Gena and I left Friday evening after work, and took the KTX from Dongdaegu Station, up to the capital. The entire journey took just over 2 hours and cost ₩43,500 {approximately $38.00 USD} one way. There are definitely cheaper {but slower} options to get to Seoul from Daegu, however it was my first trip, so I didn’t want to waste any time.

We arrived around 10:00 PM, immediately dropped our bags off at the Lazy Fox Hostel, and set out to explore our surroundings. We were staying in Hongdae {홍대}: a trendy, forward-thinking neighborhood in Seoul. It was a Friday night, and as we inched closer and closer towards Hongik University Station, I started to anticipate the night ahead.The streets were flooded with people, the lights shone brighter than I’d ever seen, and there was an energy spread throughout the entire neighborhood that made me feel some type of way.

It was nearly midnight by the time we stopped to grab a glass of wine at an open-air bar. But you could have fooled me. It felt maybe 9:00 PM at that point, and I could have stayed up for hours had it not been for our epic plans the following day. Being in an environment, such as the one in Hongdae, had me feeling similarly to the first time I set foot in New York City. We took our last sip of wine and made our way back to the hostel.

The next morning, we woke up relatively early in hunt of some Western-style breakfast. Although  breakfast isn’t really a thing in Korea, I figured Seoul {of all places} would deliver the goods. It did indeed, and soon we found ourselves ordering eggs, hashbrowns, and sausages at Travel Maker . Travel Maker is an American-style diner found in the middle of Hongdae. It opens much earlier {7:00 AM} than most brunch/breakfast locations in Seoul, so it was an easy choice for us when we hit the road around 8:00 AM.

After breakfast, Gena and I made our way to Gyeongbokgung Palace (경복궁). Probably the number one visited ‘attraction’ Seoul, Gyeongbokgung Palace was already pretty crowded at 10:00 AM when we arrived.

It was fascinating to see the contrast between the traditional palace and the modern architecture as it’s background. It was a true mark of when old meets new. Even with the hundreds of tourists and locals in attendance, the entire grounds felt calm, quiet, and peaceful.

Unbeknownst to me, we arrived during the changing of the guards. Immediately we rushed towards Gwanghwamun, the main gate of Gyeongbokgung, to witness the event. Luckily, I was able to find an opening amongst a sea of humans with their phones in the air. During the Joseon Dynasty, these royal guards had the most important role in the palace: to protect the king. Today, the actors perform the event exactly how it would have taken place back then.
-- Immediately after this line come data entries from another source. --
/-- The handler interface's part (R169). DESIGN CHOICE (log entry 12): the current order number is an optional byte, as in a tag. -/
def putHandler (a : HandlerAnswer) : List Byte :=
  putChoice (handlerStateNumber a.state) ++ putFlag a.restartPending ++ putOptional (fun b => [b]) a.current
    ++ putOptional putNumber a.timer ++ putOptional putExec a.exec
    ++ putOptional (fun (h : HaltRecord) => putHaltCode h.code ++ putChoice (gripperNumber h.gripper)) a.halt

/-- The five tally counts (R193). -/
def putTally (t : Tally) : List Byte :=
  putNumber t.scanned ++ putNumber t.skipped ++ putNumber t.created ++ putNumber t.relocated ++ putNumber t.faulted

/-- The census record (R203). -/
def putCensus (a : CensusAnswer) : List Byte :=
  putChoice (censusStateNumber a.state)
    ++ putOptional (fun (r : Shelf × Shelf) => putSmall r.1.val ++ putSmall r.2.val) a.range
    ++ putOptional (fun (n : Shelf) => putSmall n.val) a.nextShelf
    ++ putOptional (fun (q : Seq) => putLong q.toNat) a.scan ++ putTally a.tally

/-! ## Answers and notices -/

/-- An intercept entry with its state (R182, R183, R192). DESIGN CHOICE (log entry 51): the state comes before the hit count in
both answers, as R192 lists them. DESIGN CHOICE (log entry 12): R192 and R204 do not say how the fields present by match mode
are sent; the match mode is followed by those of the mode alone, bare, the identifier characters in PREFIX mode, base slot and
length in SLOTS mode, as INTERCEPT_SET carries them. -/
def putIntercept (a : InterceptAnswer) : List Byte :=
  putSet a.entry.requesterMask ++ putSet a.entry.kindMask
    ++ (match a.entry.matching with
      | .byPrefix c => putChoice 0 ++ putIdent c
      | .bySlots b n => putChoice 1 ++ putNumber b.val ++ putNumber n)
    ++ putChoice (actionNumber a.entry.action) ++ putChoice (interceptStateNumber a.state) ++ putNumber a.entry.hits.val

/-- A notice's detail (R211). DESIGN CHOICE (log entry 17): R211 lists four parts, but MISMATCH carries two identifiers (R155,
R201); the detail of every kind is sent with five optional parts, the second identifier after the first. -/
def putDetail (d : Detail) : List Byte :=
  putOptional putIdent d.reticle ++ putOptional putIdent d.second ++ putOptional putPosition d.position
    ++ putOptional (fun (p : Port) => putSmall p.val) d.port ++ putOptional putNumber d.code

/-- The fields of an answer after its code (R206). DESIGN CHOICE (log entry 12): a sequence whose length the manual fixes (the
sixteen intercept entries, the sixteen notice kinds, the three buffers) is sent without a count, every other with one. -/
def putFields : AnswerFields → List Byte
  | .none => []
  | .portState st => putChoice (portStateNumber st)
  | .entryNumber n => putSmall n.val
  | .ahead kept dropped role => putNumber kept ++ putNumber dropped ++ putChoice (newRoleNumber role)
  | .announced position count => putNumber position ++ putNumber count
  | .remaining count => putNumber count
  | .zoneStored e => putZone e
  | .portStored x => putSettings x
  | .classLimits c n => putNumber c.delivery.val ++ putNumber c.lot.val ++ putNumber c.air.val ++ putNumber n
  | .timing t => putDispatch t.settings ++ putNumber t.pickTimeout ++ putNumber t.placeTimeout ++ putNumber t.noticeGap
  | .intercept a => putIntercept a
  | .intercepts xs => xs.flatMap putIntercept
  | .noticeSet xs => xs.flatMap (fun (i : NoticeSetItem) => putFlag i.pending ++ putFlag i.masked ++ putDetail i.detail)
  | .censusRange first last => putSmall first.val ++ putSmall last.val
  | .censusStop w => putChoice (match w with | .idle => 0 | .stopped => 1 | .pending => 2)
  | .restart pending => putChoice (if pending then 0 else 1)
  | .reticle a => putReticle a
  | .slot a => putSlot a
  | .zoneEntry a => putZone a.entry ++ putChoice (if a.enabled then 0 else 1) ++ putConflicts a.conflicts
  | .zoneSlot a => putResolution a.part ++ putConflicts a.conflicts
  | .port a => putPort a
  | .queue a => putDispatcher a.dispatcher ++ putMaterial a.material ++ putHandler a.handler ++ putCensus a.census

/-- One kind of a NOTICE frame (R213). -/
def putNotice (i : NoticeItem) : List Byte :=
  putChoice i.kind.number.val ++ putDetail i.detail ++ putFlag i.fresh ++ putFlag i.conditionHolds

/-- The kind of a sent frame (R204). -/
def OutFrame.kind : OutFrame → FrameKind
  | .answer _ _ _ _ => .answer
  | .notice _ => .notice
  | .ready _ => .ready
  | .lapsed _ => .lapsed
  | .withdrawn _ _ => .withdrawn
  | .moveEnd _ _ _ => .moveEnd
  | .move _ _ _ _ => .move
  | .place _ _ => .place
  | .scan _ _ => .scan

/-- The tag of a sent frame: the request's in an answer, the order number in an order, 0 in an unrequested frame (R204,
R206, R208). -/
def OutFrame.tag : OutFrame → Byte
  | .answer tag _ _ _ => tag
  | .move number _ _ _ => number
  | .place number _ => number
  | .scan number _ => number
  | _ => 0

/-- The body of a sent frame: its fields in their order (R204). -/
def OutFrame.body : OutFrame → List Byte
  | .answer _ kind code fields => kind :: putChoice (codeNumber code) ++ putFields fields
  | .notice items => putList putNotice items
  | .ready id => putIdent id
  | .lapsed id => putIdent id
  | .withdrawn id reason => putIdent id ++ putChoice (reasonNumber reason)
  | .moveEnd id q o => putIdent id ++ putLong q.toNat ++ putChoice (outcomeNumber o)
  | .move _ source target expected => putPosition source ++ putPosition target ++ putOptional putIdent expected
  | .place _ target => putPosition target
  | .scan _ shelf => putSmall shelf.val

/-- The bytes of a frame: start byte, length, kind, tag, body and CRC (R204). -/
def frameBytes (kind tag : Byte) (body : List Byte) : List Byte :=
  let covered := putNumber body.length ++ (kind :: tag :: body)
  Config.startByte :: covered ++ putNumber (crc16 covered).toNat

/-- The bytes a transmitter sends for a frame (R204, R206). -/
def OutFrame.bytes (f : OutFrame) : List Byte := frameBytes f.kind.byte f.tag f.body

end Sys2Proof.Machine
end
Tip: you are more than welcome to enjoy the changing of the guards without actually entering the palace. The main gate is accessible to the public and does not require a ticket.

After the changing of the guards, we purchased tickets for ₩3,000 each {$2.65}, and entered the palace. The palace itself is pretty remarkable. Most of the palace was burned down when the Japanese invaded in 1592, but has since been restored. There are over 300 buildings within the palace walls, and you’ll find none of them lacking when it comes to the intricate, impressive details of traditional Korean structures.

Gena acted as our tour guide, reading passages about the different buildings we came across, online. After having a good wander around the grounds, we made our way to another popular location in Seoul: Bukchon Hanok Village.

Tip: Bukchon Hanok Village is located only a 15 minute walk from Gyeongbokgung Palace, so you can easily visit both locations in the same day.

Once again, the traditional village is surrounded by modern skyscrapers, making for an outstanding contrast. My first impression of the village was incredible. I loved the narrow, winding streets, covered in hanging plants along amazing, traditional exterior designs. After walking deeper and deeper into the village though, I began to feel discouraged.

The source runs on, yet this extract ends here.